Records supplied Block Start

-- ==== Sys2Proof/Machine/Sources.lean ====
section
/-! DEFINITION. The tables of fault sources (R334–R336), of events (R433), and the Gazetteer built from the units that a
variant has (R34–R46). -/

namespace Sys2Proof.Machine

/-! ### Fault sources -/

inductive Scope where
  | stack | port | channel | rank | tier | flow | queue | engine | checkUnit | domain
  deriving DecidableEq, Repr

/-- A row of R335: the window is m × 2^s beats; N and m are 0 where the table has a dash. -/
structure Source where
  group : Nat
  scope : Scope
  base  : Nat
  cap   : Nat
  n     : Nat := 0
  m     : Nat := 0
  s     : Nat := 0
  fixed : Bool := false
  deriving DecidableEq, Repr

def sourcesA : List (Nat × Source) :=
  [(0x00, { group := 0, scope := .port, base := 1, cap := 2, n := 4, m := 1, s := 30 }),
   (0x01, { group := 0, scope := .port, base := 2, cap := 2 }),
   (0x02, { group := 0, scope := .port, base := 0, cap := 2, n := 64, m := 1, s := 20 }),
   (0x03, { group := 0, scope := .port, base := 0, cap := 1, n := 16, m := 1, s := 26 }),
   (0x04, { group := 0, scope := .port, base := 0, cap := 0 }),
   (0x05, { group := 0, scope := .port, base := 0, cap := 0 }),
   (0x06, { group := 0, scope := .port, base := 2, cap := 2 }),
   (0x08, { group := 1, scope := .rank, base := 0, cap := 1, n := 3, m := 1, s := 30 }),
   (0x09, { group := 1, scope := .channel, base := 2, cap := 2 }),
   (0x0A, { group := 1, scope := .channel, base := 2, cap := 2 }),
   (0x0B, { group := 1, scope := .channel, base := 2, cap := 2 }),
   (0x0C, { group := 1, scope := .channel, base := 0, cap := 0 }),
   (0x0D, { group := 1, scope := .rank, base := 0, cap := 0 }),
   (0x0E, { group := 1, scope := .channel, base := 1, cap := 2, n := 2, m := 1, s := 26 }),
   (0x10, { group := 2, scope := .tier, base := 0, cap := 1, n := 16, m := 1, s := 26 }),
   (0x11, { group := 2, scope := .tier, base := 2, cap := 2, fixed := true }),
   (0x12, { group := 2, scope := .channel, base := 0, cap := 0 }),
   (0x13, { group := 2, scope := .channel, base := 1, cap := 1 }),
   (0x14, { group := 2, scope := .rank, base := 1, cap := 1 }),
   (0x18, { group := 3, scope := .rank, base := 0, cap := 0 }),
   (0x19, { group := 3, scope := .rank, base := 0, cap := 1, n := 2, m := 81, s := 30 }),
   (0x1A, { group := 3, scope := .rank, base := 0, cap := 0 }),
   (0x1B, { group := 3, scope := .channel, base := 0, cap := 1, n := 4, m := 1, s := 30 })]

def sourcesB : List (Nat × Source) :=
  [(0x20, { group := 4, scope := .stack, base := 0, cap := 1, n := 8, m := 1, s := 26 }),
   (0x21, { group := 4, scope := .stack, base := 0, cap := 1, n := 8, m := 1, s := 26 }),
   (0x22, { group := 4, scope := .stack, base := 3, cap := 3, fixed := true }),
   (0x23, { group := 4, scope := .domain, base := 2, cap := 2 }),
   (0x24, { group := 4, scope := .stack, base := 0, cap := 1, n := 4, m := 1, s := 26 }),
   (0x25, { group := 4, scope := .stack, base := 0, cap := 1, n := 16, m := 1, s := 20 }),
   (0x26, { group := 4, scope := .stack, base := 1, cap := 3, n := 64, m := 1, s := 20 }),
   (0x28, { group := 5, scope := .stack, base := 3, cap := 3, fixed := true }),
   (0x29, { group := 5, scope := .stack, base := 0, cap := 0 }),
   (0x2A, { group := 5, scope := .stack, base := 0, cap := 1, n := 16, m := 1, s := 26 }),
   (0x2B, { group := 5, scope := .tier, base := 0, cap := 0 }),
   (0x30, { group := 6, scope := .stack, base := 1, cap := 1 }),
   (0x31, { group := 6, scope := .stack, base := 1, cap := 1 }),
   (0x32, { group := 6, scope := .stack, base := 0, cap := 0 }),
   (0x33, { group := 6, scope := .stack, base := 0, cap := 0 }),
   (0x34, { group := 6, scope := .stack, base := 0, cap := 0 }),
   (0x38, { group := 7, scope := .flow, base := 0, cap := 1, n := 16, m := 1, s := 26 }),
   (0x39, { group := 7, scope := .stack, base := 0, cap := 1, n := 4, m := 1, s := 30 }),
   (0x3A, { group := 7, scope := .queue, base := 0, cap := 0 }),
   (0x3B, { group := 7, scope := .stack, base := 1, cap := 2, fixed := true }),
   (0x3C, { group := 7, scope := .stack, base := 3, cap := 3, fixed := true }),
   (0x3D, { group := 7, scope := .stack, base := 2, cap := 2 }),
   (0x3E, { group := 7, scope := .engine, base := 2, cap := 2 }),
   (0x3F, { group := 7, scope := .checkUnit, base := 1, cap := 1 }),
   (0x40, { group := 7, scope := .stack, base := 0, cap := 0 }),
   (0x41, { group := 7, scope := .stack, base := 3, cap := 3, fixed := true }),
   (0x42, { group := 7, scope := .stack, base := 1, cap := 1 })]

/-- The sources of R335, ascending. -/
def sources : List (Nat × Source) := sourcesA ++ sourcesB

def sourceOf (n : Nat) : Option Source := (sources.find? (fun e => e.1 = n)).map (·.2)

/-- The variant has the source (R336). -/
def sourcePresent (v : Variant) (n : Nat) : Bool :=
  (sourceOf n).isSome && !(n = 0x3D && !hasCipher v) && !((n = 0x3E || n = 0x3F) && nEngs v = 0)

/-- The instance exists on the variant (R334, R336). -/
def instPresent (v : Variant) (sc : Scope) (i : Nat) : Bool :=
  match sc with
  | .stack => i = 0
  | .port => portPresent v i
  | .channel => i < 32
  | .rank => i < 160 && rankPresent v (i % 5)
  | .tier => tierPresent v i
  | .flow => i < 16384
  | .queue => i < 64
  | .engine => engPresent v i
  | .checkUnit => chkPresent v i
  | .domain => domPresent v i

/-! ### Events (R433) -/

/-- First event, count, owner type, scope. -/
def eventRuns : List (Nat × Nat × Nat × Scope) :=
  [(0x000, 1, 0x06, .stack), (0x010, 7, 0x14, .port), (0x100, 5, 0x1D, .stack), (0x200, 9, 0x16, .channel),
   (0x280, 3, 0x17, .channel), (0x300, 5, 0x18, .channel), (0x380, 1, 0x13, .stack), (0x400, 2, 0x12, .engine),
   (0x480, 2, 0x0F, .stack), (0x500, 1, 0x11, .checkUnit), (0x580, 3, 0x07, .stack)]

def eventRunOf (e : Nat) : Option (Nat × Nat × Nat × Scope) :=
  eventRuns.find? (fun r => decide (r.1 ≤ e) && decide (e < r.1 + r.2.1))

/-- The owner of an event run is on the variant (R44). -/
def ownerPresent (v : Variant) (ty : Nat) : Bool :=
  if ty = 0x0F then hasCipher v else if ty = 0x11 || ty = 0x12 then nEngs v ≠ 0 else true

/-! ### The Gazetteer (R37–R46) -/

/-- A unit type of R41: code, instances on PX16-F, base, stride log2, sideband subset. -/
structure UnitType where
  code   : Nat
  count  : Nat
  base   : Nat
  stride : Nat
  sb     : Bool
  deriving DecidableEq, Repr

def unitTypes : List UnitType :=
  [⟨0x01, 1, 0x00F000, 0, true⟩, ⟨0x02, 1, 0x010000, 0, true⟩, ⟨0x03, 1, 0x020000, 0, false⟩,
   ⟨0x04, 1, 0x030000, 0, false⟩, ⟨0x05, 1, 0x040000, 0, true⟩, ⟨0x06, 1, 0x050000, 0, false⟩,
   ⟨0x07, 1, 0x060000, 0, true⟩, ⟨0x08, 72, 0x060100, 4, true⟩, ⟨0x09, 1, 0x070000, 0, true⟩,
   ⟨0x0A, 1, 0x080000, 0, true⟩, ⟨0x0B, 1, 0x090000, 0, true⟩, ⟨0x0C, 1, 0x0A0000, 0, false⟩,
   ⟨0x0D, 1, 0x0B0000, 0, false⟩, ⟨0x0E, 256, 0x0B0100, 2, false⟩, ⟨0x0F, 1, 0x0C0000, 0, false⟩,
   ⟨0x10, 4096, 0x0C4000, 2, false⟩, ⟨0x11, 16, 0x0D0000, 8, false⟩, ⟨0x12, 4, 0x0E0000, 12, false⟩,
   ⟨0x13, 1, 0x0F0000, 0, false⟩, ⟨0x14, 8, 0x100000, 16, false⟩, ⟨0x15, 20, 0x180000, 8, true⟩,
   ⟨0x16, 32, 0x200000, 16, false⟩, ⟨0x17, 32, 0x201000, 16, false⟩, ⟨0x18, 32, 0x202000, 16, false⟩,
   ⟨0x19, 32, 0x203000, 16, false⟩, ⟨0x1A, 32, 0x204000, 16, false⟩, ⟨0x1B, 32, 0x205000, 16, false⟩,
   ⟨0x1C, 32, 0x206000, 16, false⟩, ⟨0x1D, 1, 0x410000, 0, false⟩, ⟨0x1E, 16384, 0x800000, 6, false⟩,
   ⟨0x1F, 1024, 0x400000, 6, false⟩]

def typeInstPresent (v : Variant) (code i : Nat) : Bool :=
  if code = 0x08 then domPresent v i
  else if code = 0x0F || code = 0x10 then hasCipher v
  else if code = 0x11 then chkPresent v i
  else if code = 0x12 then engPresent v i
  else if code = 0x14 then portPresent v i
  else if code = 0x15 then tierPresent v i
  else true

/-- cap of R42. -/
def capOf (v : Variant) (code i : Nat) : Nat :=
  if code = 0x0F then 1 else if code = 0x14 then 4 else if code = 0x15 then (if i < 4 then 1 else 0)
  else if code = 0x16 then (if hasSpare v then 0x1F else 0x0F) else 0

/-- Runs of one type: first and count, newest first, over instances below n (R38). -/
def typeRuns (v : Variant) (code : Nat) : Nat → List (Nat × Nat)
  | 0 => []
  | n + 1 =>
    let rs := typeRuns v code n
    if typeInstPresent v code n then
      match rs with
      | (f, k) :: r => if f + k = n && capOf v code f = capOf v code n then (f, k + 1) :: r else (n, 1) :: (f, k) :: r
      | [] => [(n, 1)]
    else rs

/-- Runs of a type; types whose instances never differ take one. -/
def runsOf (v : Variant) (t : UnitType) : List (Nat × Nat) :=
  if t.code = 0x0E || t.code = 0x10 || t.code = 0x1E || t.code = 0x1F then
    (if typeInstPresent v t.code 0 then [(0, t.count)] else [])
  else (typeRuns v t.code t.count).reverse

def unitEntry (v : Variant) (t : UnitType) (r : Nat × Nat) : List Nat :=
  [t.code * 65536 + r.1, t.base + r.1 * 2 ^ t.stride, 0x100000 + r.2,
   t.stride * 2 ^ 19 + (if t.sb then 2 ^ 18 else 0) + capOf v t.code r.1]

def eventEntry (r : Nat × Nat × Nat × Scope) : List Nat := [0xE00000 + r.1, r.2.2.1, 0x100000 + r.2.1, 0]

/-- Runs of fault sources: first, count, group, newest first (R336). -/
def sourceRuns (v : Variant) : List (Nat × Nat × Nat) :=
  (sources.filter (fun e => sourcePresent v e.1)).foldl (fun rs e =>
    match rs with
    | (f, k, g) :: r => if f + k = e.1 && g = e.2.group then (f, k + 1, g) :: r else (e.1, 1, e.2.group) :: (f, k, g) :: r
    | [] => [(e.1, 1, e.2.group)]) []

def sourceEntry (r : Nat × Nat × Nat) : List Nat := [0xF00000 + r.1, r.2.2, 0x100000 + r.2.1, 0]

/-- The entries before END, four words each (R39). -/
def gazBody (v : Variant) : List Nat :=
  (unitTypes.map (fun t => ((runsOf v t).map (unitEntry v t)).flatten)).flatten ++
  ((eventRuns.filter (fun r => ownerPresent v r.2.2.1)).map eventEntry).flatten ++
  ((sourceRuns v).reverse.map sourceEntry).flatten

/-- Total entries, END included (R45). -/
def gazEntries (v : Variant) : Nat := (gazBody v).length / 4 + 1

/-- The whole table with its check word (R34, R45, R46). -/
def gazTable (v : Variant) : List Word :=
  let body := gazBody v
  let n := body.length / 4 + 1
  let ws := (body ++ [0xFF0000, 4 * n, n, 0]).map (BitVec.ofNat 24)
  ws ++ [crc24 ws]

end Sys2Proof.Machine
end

Records supplied Block End

Assignment | Although the records may continue, retype only the lines from the first one through the one containing "scope : Scope", exactly as they appear.

Problem solution |
-- ==== Sys2Proof/Machine/Sources.lean ====
section
/-! DEFINITION. The tables of fault sources (R334–R336), of events (R433), and the Gazetteer built from the units that a
variant has (R34–R46). -/

namespace Sys2Proof.Machine

/-! ### Fault sources -/

inductive Scope where
  | stack | port | channel | rank | tier | flow | queue | engine | checkUnit | domain
  deriving DecidableEq, Repr

/-- A row of R335: the window is m × 2^s beats; N and m are 0 where the table has a dash. -/
structure Source where
  group : Nat
  scope : Scope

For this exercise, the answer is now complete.